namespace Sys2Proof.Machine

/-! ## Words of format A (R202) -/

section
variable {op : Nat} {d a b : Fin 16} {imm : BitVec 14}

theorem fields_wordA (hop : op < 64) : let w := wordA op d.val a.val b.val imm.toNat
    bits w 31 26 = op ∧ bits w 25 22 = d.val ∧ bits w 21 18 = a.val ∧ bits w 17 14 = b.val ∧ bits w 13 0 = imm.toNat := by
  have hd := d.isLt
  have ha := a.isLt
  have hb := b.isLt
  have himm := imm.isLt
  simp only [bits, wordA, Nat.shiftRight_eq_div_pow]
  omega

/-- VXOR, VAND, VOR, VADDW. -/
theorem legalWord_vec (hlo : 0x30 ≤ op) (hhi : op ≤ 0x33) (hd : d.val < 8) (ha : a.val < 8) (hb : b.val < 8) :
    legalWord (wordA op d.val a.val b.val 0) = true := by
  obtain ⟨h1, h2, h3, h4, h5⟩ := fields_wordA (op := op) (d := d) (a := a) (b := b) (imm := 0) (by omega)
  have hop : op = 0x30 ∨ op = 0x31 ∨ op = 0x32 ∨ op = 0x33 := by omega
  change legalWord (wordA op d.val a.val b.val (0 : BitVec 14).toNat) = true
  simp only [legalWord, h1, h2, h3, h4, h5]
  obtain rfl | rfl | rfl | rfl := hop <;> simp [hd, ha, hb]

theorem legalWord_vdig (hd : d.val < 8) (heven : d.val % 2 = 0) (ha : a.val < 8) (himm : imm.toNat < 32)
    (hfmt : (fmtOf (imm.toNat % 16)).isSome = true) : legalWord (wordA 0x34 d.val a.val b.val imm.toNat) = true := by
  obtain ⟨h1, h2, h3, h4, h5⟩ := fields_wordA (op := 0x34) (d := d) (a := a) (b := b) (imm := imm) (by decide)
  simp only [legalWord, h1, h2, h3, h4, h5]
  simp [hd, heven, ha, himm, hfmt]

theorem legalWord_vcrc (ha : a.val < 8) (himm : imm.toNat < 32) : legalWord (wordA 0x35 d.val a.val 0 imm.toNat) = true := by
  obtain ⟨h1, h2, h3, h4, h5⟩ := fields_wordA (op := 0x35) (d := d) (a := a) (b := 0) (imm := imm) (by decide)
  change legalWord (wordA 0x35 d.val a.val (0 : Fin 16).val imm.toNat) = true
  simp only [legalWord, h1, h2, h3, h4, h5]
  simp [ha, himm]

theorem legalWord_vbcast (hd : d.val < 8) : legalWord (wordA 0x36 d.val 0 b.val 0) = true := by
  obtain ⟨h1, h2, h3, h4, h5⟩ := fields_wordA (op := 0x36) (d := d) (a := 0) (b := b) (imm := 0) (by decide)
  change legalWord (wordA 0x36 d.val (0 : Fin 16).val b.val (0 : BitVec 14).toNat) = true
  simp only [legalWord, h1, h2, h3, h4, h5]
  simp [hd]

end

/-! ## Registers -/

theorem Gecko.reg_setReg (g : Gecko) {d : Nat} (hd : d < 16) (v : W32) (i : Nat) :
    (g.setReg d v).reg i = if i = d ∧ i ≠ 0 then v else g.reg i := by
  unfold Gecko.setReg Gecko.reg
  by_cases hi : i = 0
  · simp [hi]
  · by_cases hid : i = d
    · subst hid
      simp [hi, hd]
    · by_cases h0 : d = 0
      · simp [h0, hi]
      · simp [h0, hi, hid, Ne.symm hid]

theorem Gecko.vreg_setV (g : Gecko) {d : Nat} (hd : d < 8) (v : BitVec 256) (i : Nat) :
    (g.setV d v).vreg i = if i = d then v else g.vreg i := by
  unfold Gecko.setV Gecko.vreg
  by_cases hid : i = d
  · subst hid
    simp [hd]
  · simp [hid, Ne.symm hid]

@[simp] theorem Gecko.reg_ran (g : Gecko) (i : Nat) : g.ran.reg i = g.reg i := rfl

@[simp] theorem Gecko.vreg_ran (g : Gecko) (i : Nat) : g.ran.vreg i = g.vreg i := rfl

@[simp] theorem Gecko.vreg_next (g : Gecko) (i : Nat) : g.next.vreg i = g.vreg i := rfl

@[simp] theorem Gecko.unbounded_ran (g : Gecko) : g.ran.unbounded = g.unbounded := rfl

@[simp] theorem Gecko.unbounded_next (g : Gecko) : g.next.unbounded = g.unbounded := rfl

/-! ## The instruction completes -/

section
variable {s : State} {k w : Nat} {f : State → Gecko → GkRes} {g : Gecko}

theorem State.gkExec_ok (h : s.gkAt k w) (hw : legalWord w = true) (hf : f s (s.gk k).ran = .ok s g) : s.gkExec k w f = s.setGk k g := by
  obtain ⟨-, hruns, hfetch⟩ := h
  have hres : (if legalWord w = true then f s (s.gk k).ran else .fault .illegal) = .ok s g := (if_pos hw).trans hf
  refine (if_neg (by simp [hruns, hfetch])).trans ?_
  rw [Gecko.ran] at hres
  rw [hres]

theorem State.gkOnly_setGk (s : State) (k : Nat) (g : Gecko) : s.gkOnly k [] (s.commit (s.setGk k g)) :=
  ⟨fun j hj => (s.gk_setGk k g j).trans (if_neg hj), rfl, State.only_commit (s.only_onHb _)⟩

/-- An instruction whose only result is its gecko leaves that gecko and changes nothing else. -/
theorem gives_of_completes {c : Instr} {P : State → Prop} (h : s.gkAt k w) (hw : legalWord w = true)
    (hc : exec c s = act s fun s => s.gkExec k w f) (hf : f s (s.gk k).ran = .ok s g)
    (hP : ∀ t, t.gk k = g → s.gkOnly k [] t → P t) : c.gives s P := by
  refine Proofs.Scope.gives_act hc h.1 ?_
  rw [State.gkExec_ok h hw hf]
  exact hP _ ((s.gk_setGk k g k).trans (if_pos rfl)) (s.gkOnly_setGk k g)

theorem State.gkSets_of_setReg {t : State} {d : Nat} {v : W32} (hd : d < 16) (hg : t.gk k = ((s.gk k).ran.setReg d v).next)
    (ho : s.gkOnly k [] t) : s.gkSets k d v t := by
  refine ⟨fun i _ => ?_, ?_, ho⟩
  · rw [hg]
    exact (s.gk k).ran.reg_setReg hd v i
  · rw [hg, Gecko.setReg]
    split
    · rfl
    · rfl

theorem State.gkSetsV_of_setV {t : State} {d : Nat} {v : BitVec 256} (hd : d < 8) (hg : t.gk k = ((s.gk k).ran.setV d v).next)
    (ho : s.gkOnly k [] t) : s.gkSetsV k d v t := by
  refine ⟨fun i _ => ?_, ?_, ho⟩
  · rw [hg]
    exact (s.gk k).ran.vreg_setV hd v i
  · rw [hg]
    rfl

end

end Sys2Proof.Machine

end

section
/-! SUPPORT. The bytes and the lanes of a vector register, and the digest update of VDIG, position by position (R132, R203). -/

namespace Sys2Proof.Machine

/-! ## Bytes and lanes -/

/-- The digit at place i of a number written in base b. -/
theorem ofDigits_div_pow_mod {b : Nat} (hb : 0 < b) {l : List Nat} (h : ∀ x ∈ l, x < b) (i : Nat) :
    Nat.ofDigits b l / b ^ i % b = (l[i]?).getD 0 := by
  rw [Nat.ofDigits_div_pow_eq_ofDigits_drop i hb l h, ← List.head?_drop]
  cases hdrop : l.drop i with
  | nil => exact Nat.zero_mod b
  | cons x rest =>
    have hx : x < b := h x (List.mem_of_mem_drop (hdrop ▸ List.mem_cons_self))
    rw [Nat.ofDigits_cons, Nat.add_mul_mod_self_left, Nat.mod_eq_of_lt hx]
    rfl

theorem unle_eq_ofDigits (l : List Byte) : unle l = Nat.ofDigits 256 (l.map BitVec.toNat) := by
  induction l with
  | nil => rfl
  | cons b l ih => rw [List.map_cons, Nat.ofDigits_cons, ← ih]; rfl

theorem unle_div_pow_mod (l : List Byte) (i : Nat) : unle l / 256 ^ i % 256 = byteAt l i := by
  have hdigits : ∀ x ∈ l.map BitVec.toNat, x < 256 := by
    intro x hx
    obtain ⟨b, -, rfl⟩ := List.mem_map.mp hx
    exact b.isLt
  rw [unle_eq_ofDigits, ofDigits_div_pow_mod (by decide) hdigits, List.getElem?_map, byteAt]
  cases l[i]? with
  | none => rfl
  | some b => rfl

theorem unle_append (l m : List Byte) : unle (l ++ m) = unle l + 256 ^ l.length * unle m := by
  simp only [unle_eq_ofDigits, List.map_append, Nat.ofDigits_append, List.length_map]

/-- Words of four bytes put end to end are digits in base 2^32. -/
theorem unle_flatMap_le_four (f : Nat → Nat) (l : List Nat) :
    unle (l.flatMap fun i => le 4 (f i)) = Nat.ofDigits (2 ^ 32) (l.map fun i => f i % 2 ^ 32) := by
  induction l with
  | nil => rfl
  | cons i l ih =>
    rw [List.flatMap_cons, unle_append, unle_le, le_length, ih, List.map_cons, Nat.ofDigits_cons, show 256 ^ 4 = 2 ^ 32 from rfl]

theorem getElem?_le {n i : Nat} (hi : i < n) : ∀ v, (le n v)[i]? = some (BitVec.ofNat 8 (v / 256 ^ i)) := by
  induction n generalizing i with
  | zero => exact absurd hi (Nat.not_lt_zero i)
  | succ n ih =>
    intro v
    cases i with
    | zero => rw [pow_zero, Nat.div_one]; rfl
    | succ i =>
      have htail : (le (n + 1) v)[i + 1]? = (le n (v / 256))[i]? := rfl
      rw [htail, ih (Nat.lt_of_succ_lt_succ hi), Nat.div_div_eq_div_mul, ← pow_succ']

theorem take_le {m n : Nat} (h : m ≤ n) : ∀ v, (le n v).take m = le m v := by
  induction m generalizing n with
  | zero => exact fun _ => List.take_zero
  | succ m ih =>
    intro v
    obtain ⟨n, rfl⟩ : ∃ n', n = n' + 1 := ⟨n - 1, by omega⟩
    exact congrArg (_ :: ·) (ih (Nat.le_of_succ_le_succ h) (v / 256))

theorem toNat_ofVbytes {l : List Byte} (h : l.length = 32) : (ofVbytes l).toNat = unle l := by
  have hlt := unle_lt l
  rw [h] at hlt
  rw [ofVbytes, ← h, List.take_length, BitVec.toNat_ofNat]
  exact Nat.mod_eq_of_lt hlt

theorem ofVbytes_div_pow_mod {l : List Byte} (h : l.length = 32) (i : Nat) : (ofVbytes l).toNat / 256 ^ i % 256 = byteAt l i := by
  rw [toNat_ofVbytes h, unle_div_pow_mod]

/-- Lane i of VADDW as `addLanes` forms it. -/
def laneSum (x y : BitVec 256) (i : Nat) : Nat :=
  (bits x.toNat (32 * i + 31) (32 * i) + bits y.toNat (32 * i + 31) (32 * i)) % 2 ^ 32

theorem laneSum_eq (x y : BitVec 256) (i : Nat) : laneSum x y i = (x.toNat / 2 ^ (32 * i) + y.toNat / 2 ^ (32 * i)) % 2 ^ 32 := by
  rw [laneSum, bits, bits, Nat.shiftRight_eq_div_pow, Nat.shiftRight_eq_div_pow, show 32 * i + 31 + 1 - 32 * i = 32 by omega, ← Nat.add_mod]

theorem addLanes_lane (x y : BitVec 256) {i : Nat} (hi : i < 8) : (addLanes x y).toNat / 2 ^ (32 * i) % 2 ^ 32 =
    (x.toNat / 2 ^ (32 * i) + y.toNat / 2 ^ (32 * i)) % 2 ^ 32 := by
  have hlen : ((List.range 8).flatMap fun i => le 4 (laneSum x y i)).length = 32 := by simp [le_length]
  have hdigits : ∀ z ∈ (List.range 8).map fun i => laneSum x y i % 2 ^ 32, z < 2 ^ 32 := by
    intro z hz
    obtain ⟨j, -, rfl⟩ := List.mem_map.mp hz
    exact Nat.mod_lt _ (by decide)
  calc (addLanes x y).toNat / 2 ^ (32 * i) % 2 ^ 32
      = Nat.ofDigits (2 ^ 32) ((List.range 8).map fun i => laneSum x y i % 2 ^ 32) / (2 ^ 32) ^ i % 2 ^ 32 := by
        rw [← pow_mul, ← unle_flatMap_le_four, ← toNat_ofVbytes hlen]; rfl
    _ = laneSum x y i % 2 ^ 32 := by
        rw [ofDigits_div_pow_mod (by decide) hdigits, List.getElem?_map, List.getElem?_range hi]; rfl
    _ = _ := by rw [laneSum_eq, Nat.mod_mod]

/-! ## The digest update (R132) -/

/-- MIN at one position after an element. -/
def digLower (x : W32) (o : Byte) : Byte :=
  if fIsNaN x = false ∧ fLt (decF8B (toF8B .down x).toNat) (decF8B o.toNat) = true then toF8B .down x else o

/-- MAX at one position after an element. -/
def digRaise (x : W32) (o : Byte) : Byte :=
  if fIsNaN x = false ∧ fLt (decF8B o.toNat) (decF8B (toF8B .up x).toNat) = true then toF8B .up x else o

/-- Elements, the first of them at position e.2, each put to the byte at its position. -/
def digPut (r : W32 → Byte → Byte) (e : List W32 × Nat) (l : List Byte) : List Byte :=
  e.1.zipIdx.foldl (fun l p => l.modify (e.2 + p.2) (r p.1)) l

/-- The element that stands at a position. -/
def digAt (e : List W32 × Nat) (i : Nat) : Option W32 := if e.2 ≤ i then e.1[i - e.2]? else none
===
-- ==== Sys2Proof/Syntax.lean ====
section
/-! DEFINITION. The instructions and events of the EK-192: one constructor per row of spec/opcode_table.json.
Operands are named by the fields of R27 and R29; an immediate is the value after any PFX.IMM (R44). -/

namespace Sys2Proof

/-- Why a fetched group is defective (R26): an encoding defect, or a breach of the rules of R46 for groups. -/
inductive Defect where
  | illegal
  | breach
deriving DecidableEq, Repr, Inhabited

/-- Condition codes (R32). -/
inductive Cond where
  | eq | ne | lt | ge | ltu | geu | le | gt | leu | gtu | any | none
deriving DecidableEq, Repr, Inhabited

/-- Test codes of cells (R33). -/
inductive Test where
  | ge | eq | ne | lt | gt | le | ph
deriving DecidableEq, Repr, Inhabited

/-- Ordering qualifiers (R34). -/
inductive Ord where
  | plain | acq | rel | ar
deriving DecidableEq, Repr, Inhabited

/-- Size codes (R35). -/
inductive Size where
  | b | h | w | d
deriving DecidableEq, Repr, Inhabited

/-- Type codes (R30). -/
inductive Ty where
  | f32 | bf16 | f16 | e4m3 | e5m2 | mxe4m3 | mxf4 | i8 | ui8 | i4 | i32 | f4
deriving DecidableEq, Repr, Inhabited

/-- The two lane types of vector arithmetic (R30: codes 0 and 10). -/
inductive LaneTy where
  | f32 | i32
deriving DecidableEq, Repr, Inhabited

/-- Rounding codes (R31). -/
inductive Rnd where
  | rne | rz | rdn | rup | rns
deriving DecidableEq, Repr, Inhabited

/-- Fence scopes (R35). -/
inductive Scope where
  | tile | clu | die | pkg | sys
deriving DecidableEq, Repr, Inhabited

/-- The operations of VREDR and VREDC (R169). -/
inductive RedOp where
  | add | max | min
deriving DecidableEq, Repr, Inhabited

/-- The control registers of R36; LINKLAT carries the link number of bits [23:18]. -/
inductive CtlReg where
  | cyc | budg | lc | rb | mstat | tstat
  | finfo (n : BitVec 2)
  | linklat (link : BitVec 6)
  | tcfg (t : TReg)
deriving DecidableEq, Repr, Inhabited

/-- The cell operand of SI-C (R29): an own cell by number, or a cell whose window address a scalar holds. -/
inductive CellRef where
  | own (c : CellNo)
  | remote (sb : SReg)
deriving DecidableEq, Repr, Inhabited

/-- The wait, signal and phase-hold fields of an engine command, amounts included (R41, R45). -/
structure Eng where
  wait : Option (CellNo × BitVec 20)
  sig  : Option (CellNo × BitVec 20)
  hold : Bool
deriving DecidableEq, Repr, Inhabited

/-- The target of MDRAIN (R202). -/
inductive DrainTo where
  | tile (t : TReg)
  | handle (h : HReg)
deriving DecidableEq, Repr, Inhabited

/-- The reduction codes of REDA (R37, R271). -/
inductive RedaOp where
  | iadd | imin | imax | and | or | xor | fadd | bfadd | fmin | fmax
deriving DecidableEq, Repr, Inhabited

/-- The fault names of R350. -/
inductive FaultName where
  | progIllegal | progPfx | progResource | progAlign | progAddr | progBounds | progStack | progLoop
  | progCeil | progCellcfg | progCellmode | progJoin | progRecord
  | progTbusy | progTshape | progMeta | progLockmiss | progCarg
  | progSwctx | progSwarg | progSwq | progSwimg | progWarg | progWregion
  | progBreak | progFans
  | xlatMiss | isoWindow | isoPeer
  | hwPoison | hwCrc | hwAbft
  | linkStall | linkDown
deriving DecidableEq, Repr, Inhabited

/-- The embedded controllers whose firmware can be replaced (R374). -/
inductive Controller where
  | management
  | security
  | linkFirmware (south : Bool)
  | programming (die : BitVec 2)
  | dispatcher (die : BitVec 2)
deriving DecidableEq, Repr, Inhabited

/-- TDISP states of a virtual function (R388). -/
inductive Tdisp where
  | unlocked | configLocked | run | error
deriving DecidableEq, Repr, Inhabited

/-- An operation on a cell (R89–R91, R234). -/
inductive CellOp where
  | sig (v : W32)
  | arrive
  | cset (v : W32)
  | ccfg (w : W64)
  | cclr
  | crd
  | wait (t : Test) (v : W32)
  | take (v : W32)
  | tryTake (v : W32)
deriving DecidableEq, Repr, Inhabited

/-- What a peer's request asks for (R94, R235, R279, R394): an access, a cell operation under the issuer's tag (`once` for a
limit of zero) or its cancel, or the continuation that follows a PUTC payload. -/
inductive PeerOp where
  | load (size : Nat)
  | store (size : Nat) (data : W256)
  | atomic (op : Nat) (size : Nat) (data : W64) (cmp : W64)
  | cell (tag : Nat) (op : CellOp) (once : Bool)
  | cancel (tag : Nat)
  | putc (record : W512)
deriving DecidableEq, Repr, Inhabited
===
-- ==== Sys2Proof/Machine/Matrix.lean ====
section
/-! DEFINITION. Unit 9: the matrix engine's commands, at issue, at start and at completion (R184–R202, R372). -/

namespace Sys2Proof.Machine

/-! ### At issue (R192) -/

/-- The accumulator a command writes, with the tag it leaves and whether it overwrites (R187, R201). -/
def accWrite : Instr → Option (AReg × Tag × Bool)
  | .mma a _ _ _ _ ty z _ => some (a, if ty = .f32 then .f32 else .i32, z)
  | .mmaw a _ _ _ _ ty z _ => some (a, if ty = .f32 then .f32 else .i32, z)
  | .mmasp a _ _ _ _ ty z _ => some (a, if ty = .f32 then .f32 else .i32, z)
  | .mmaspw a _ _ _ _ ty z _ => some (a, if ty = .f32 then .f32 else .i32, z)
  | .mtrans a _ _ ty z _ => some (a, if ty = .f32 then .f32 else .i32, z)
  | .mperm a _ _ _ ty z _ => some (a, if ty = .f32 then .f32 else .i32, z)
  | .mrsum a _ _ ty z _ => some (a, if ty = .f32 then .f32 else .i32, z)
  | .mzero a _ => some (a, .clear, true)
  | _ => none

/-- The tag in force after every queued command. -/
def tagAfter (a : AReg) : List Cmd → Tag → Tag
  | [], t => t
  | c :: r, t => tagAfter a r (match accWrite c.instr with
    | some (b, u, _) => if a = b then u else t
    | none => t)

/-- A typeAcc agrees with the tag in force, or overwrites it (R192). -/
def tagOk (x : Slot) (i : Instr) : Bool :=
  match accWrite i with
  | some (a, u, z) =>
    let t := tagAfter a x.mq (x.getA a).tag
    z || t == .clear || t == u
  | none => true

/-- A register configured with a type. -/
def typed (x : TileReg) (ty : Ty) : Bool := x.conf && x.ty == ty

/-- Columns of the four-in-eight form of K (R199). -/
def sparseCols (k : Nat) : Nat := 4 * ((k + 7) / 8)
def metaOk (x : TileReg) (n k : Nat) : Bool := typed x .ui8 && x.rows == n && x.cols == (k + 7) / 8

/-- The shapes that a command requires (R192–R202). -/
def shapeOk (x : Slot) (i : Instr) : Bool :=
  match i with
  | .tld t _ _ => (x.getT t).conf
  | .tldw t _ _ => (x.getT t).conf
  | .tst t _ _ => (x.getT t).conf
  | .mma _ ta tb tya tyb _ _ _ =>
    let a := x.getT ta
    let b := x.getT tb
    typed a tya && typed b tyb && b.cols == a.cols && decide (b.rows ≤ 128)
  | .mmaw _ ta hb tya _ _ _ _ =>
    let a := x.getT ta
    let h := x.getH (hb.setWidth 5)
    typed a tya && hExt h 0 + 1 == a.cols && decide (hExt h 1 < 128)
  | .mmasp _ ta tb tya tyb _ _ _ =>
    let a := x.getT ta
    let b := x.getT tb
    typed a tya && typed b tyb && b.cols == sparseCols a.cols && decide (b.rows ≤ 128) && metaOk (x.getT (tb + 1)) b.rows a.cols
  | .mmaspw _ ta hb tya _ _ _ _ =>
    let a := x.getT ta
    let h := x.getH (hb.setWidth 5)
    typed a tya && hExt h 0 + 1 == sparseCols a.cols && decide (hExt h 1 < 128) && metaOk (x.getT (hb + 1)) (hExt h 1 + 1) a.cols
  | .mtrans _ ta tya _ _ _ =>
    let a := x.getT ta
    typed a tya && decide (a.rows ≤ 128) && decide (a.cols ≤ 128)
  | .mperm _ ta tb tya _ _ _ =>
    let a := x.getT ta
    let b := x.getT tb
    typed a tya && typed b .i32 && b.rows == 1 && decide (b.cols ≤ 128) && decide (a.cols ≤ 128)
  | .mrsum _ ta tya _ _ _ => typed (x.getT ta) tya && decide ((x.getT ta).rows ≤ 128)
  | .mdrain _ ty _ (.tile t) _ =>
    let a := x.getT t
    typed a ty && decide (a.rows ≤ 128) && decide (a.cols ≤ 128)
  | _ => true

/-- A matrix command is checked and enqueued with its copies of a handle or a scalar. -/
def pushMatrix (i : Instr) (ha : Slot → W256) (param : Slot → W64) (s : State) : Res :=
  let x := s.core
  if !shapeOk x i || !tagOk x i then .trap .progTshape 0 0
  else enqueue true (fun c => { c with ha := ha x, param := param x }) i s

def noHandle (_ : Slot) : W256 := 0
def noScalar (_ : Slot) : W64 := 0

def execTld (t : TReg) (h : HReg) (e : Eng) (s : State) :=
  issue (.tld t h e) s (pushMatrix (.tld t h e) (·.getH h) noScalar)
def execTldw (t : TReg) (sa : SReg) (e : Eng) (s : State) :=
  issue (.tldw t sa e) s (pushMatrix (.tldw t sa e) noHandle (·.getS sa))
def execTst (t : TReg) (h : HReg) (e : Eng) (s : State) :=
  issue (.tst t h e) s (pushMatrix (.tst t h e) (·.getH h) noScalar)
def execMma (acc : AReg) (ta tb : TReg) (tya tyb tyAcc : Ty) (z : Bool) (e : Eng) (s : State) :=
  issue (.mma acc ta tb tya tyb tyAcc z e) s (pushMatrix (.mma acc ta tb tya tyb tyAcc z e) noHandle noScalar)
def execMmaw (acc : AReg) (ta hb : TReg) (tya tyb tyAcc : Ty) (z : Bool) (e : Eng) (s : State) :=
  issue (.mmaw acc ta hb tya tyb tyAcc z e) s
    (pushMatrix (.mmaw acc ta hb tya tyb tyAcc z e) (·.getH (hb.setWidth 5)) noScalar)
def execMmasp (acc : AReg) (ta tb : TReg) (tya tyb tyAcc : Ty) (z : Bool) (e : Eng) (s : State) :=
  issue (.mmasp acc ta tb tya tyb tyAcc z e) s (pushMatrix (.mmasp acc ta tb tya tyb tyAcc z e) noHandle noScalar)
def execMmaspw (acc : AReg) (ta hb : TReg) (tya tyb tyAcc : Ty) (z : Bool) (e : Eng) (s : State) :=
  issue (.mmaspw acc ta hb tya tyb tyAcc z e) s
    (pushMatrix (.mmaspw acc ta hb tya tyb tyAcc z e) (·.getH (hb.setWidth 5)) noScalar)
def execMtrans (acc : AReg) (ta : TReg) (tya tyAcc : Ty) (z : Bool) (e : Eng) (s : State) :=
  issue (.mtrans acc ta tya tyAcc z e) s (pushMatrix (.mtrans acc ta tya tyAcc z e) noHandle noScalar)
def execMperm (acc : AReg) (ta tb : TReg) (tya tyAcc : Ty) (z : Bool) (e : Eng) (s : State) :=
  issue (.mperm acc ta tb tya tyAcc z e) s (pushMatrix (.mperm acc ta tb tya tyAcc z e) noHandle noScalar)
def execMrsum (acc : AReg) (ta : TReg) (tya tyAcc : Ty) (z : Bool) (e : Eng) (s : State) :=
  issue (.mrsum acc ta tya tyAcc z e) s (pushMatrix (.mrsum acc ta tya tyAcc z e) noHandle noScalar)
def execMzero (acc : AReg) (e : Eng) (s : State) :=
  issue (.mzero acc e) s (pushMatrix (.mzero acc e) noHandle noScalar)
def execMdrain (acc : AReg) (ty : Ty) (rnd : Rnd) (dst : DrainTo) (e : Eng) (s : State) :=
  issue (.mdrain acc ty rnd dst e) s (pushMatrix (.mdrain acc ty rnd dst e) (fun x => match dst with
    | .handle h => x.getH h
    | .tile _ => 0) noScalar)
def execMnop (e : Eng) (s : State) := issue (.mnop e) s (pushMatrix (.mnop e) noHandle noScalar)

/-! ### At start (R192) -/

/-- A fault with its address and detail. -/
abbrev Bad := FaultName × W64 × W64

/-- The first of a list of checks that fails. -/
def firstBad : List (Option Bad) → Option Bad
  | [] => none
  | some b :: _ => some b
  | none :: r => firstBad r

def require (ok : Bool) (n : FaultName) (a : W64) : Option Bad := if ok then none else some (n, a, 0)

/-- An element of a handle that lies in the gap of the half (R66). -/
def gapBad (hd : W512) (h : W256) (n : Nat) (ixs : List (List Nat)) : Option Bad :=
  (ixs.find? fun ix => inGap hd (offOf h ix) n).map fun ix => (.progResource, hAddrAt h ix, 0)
===
→ What is needed
Show every line of the data that includes the string "hdigits".

→ Problem solution
  have hdigits : ∀ x ∈ l.map BitVec.toNat, x < 256 := by
  rw [unle_eq_ofDigits, ofDigits_div_pow_mod (by decide) hdigits, List.getElem?_map, byteAt]
  have hdigits : ∀ z ∈ (List.range 8).map fun i => laneSum x y i % 2 ^ 32, z < 2 ^ 32 := by
        rw [ofDigits_div_pow_mod (by decide) hdigits, List.getElem?_map, List.getElem?_range hi]; rfl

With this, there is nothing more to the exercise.